/-- Settling a block of one group with no open phase, no domain and nobody at a REGROUP settles the group alone. -/
theorem settle_one (s : State) (gid : Gid) (l : Launch) (b : Block) (g : Group) (hl : s.launch? gid.lid = some l) (hb : s.block? gid.lid gid.blk = some b)
    (hph : b.phases = []) (hgs : s.groupsOf gid.lid gid.blk = [g]) (hg : g.gid = gid) (hdom : l.dom = none)
    (hgf : s.group? gid = some g) (hr : (g.settle l.w64 s.fresh).regroupPark = none) :
    settle gid s = s.modGroup gid fun x => x.settle l.w64 s.fresh := by
  have hkeep : ∀ x : Group, (x.settle l.w64 s.fresh).gid = x.gid := settle_gid _ _
  have hs : (g.settle l.w64 s.fresh).gid = gid := (hkeep g).trans hg
  have h1 : (s.modGroup gid fun x => x.settle l.w64 s.fresh).groupsOf gid.lid gid.blk = [g.settle l.w64 s.fresh] := by
    rw [groupsOf_modGroup _ _ (fun x => x.settle l.w64 s.fresh) hkeep, hgs]
    simp [hg]
  have h2 : (s.modGroup gid fun x => x.settle l.w64 s.fresh).settleBars gid.lid gid.blk = s.modGroup gid fun x => x.settle l.w64 s.fresh := by
    unfold State.settleBars
    rw [State.modGroup_block?, hb]
    simp [hph]
  have h3 : (s.modGroup gid fun x => x.settle l.w64 s.fresh).group? gid = some (g.settle l.w64 s.fresh) := by
    rw [State.group?_modGroup _ _ _ (fun x => x.settle l.w64 s.fresh) hkeep, if_pos rfl, hgf]
    rfl
  unfold settle
  simp only [hl]
  rw [h2, h1]
  simp only [List.foldl_cons, List.foldl_nil]
  have h4 : ∀ w, (s.modGroup gid fun x => x.settle l.w64 s.fresh).settleRegroup w (g.settle l.w64 s.fresh).gid =
      s.modGroup gid fun x => x.settle l.w64 s.fresh := by
    intro w
    unfold State.settleRegroup
    rw [hs, h3]
    simp only [hr]
  rw [h4]
  unfold State.settleDomain
  rw [State.modGroup_launch?, hl]
  simp only [hdom]

/-- The group of a lone fragment once all its lanes are parked. -/
def parkedGroup (c : Ctx) (p : Park) (g : Group) : Group := { g with frags := [parked c p], pass := false, stuck := none, ahead := [] }

/-- The state in which the instruction of a lone group has parked every lane and everything that this completes has happened. -/
theorem alone_settle {s : State} {c : Ctx} {hd : Hdr} (h : Alone s c hd) (f : Group → Group) (hf : ∀ x, (f x).gid = x.gid)
    (hfr : (f c.g).frags = c.g.frags) (p : Park)
    (hr : ((parkedGroup c p (f c.g)).settle c.w64 s.fresh).regroupPark = none) :
    (settle c.gid (parkAt c (c.act hd) p (s.modGroup c.gid f))).group? c.gid = some ((parkedGroup c p (f c.g)).settle c.w64 s.fresh) ∧
    (settle c.gid (parkAt c (c.act hd) p (s.modGroup c.gid f))).blocks = s.blocks ∧
    (settle c.gid (parkAt c (c.act hd) p (s.modGroup c.gid f))).retired = SMap.set s.retired c.core (SMap.get s.retired c.core + 1) ∧
    SameElsewhere s (settle c.gid (parkAt c (c.act hd) p (s.modGroup c.gid f))) c.gid := by
  obtain ⟨hg, hb, hl, hi⟩ := ctx_parts h.ctx
  have hgid : c.g.gid = c.gid := by
    have := List.find?_some hg
    simpa using this
  have hiss : (f c.g).issued c.is.pc c.is.mask [parked c p, mkFrag c.after (c.is.mask &&& ~~~ c.is.mask)] = parkedGroup c p (f c.g) :=
    issued_alone h (f c.g) hfr p
  have hnews : parkAt c (c.act hd) p (s.modGroup c.gid f) =
      advance c [parked c p, mkFrag c.after (c.is.mask &&& ~~~ c.is.mask)] (s.modGroup c.gid f) := by
    unfold parkAt
    rw [h.act]
    rfl
  rw [hnews]
  have h1 : (s.modGroup c.gid f).group? c.gid = some (f c.g) := by
    rw [State.group?_modGroup _ _ _ f hf, if_pos rfl, hg]
    rfl
  have h2 : (advance c [parked c p, mkFrag c.after (c.is.mask &&& ~~~ c.is.mask)] (s.modGroup c.gid f)).group? c.gid = some (parkedGroup c p (f c.g)) := by
    rw [advance_group?, if_pos rfl, h1, Option.map_some, hiss]
  have h3 : (advance c [parked c p, mkFrag c.after (c.is.mask &&& ~~~ c.is.mask)] (s.modGroup c.gid f)).groupsOf c.gid.lid c.gid.blk =
      [parkedGroup c p (f c.g)] := by
    show ((s.modGroup c.gid f).modGroup c.gid fun g => g.issued c.is.pc c.is.mask [parked c p, mkFrag c.after (c.is.mask &&& ~~~ c.is.mask)]).groupsOf
      c.gid.lid c.gid.blk = _
    rw [groupsOf_modGroup _ _ (fun g => g.issued c.is.pc c.is.mask [parked c p, mkFrag c.after (c.is.mask &&& ~~~ c.is.mask)]) (fun _ => rfl),
      groupsOf_modGroup _ _ f hf, h.groups]
    simp only [List.map_cons, List.map_nil, hgid, if_true, hf]
    rw [hiss]
  have hb' : (advance c [parked c p, mkFrag c.after (c.is.mask &&& ~~~ c.is.mask)] (s.modGroup c.gid f)).block? c.gid.lid c.gid.blk = some c.b := hb
  have hl' : (advance c [parked c p, mkFrag c.after (c.is.mask &&& ~~~ c.is.mask)] (s.modGroup c.gid f)).launch? c.gid.lid = some c.l := hl
  have hset := settle_one (advance c [parked c p, mkFrag c.after (c.is.mask &&& ~~~ c.is.mask)] (s.modGroup c.gid f)) c.gid c.l c.b
    (parkedGroup c p (f c.g)) hl' hb' h.phases h3 ((hf c.g).trans hgid) h.dom h2 hr
  rw [hset]
  refine ⟨?_, rfl, rfl, ?_⟩
  · rw [State.group?_modGroup _ _ _ (fun x => x.settle c.l.w64 _) (settle_gid _ _), if_pos rfl, h2]
    rfl
  · refine SameElsewhere.trans (SameElsewhere.trans (sameElsewhere_modGroup s c.gid f hf) (advance_elsewhere c
      [parked c p, mkFrag c.after (c.is.mask &&& ~~~ c.is.mask)] (s.modGroup c.gid f))) ?_
    exact sameElsewhere_modGroup _ _ _ (settle_gid _ _)

/-! ### What settling a parked lone group gives -/

theorem metLanes_all (live : Mask) (f : Frag) :
    metLanes live live f = match f.park with
      | some (_, .waitr _ ws) => maskOf (ws.map fun x => x.1)
      | some (_, .sync ws) => maskOf (ws.map fun x => x.1)
      | _ => 0 := by
  have key : ∀ m : Mask, m &&& live &&& ~~~ live = 0 := by
    intro m
    apply BitVec.eq_of_getLsbD_eq
    intro i hi
    simp only [BitVec.getLsbD_and, BitVec.getLsbD_not]
    cases live.getLsbD i <;> simp
  unfold metLanes
  rcases hp : f.park with _ | ⟨n, p⟩
  · rfl
  · cases p <;> simp [key]

theorem maskOf_lanes (m : Mask) : maskOf (lanes m) = m := by
  apply BitVec.eq_of_getLsbD_eq
  intro i hi
  have h1 := inMask_maskOf (lanes m) (fun x hx => lanes_lt hx) i
  rw [mem_lanes] at h1
  unfold inMask at h1
  cases h : m.getLsbD i with
  | false =>
    cases h2 : (maskOf (lanes m)).getLsbD i with
    | false => rfl
    | true => rw [h1.mp h2] at h; cases h
  | true => exact h1.mpr h

/-- Releasing every lane of the only fragment, parked, leaves them at the next instruction. -/
theorem release_alone (c : Ctx) (p : Park) (g : Group) (hf : g.frags = [parked c p]) (h0 : c.is.mask ≠ 0) (hh : g.handler = none)
    (hs : g.stop = none) : g.release c.is.pc c.is.mask c.is.len = { g with frags := [mkFrag c.after c.is.mask] } := by
  rw [release_calm (hlanes_none hh) hs]
  unfold Group.letGo
  have hp : (parked c p).pc = c.is.pc := rfl
  have hm : (parked c p).mask = c.is.mask := rfl
  have hq : (parked c p).park.isSome = true := rfl
  simp only [hf, List.map_cons, List.map_nil, hp, hq, decide_true, Bool.true_and, Bool.and_true, if_true]
  simp only [hm, mask_and_not]
  rw [List.filter_cons_of_neg (by simp)]
  have e : joinFrags g.hlanes [] [mkFrag c.after c.is.mask] = [mkFrag c.after c.is.mask] := by
    show (addFrag g.hlanes [] (mkFrag c.after c.is.mask)).map _ = _
    rw [show addFrag g.hlanes [] (mkFrag c.after c.is.mask) = [mkFrag c.after c.is.mask] from if_neg h0]
    rfl
  show { g with frags := joinFrags g.hlanes [] [mkFrag c.after c.is.mask] } = _
  rw [e]

/-- The lanes that are parked where the only fragment of a group is parked. -/
theorem parkedAt_alone (c : Ctx) (p : Park) (g : Group) : (parkedGroup c p g).parkedAt c.is.pc = c.is.mask := by
  show (if (decide (c.is.pc = c.is.pc) && true) = true then (0 : Mask) ||| c.is.mask else 0) = _
  simp

theorem stands_one (g : Group) (pc : Word) (m : Mask) (h : g.frags = [mkFrag pc m]) (l : Nat) (hl : inMask m l = true) : g.stands l pc :=
  ⟨mkFrag pc m, by rw [h]; exact List.mem_singleton_self _, rfl, rfl, hl⟩

theorem tretDone_none (g : Group) (h : g.handler = none) : g.tretDone = g := by
  unfold Group.tretDone
  rw [h]

/-- Settling a group whose only fragment is parked. -/
theorem settle_parked {c : Ctx} {p : Park} {g : Group} {w64 : Bool} {fresh : Nat} (hc : g.colls = []) (hh : g.handler = none) :
    (parkedGroup c p g).settle w64 fresh = (parkedGroup c p g).meet (parked c p) := by
  unfold Group.settle
  have h0 : (parkedGroup c p g).tretDone = parkedGroup c p g := tretDone_none _ hh
  rw [h0]
  have h1 : (parkedGroup c p g).colls = [] := hc
  have h2 : (parkedGroup c p g).frags = [parked c p] := rfl
  simp only [h1, List.filter_nil, List.foldl_nil, h2, List.foldl_cons]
# # # # # # #
## Problem to work on
Copy every line that contains "trans" from the listing above.

## Result
  have hs : (g.settle l.w64 s.fresh).gid = gid := (hkeep g).trans hg
    (parkedGroup c p (f c.g)) hl' hb' h.phases h3 ((hf c.g).trans hgid) h.dom h2 hr
  · refine SameElsewhere.trans (SameElsewhere.trans (sameElsewhere_modGroup s c.gid f hf) (advance_elsewhere c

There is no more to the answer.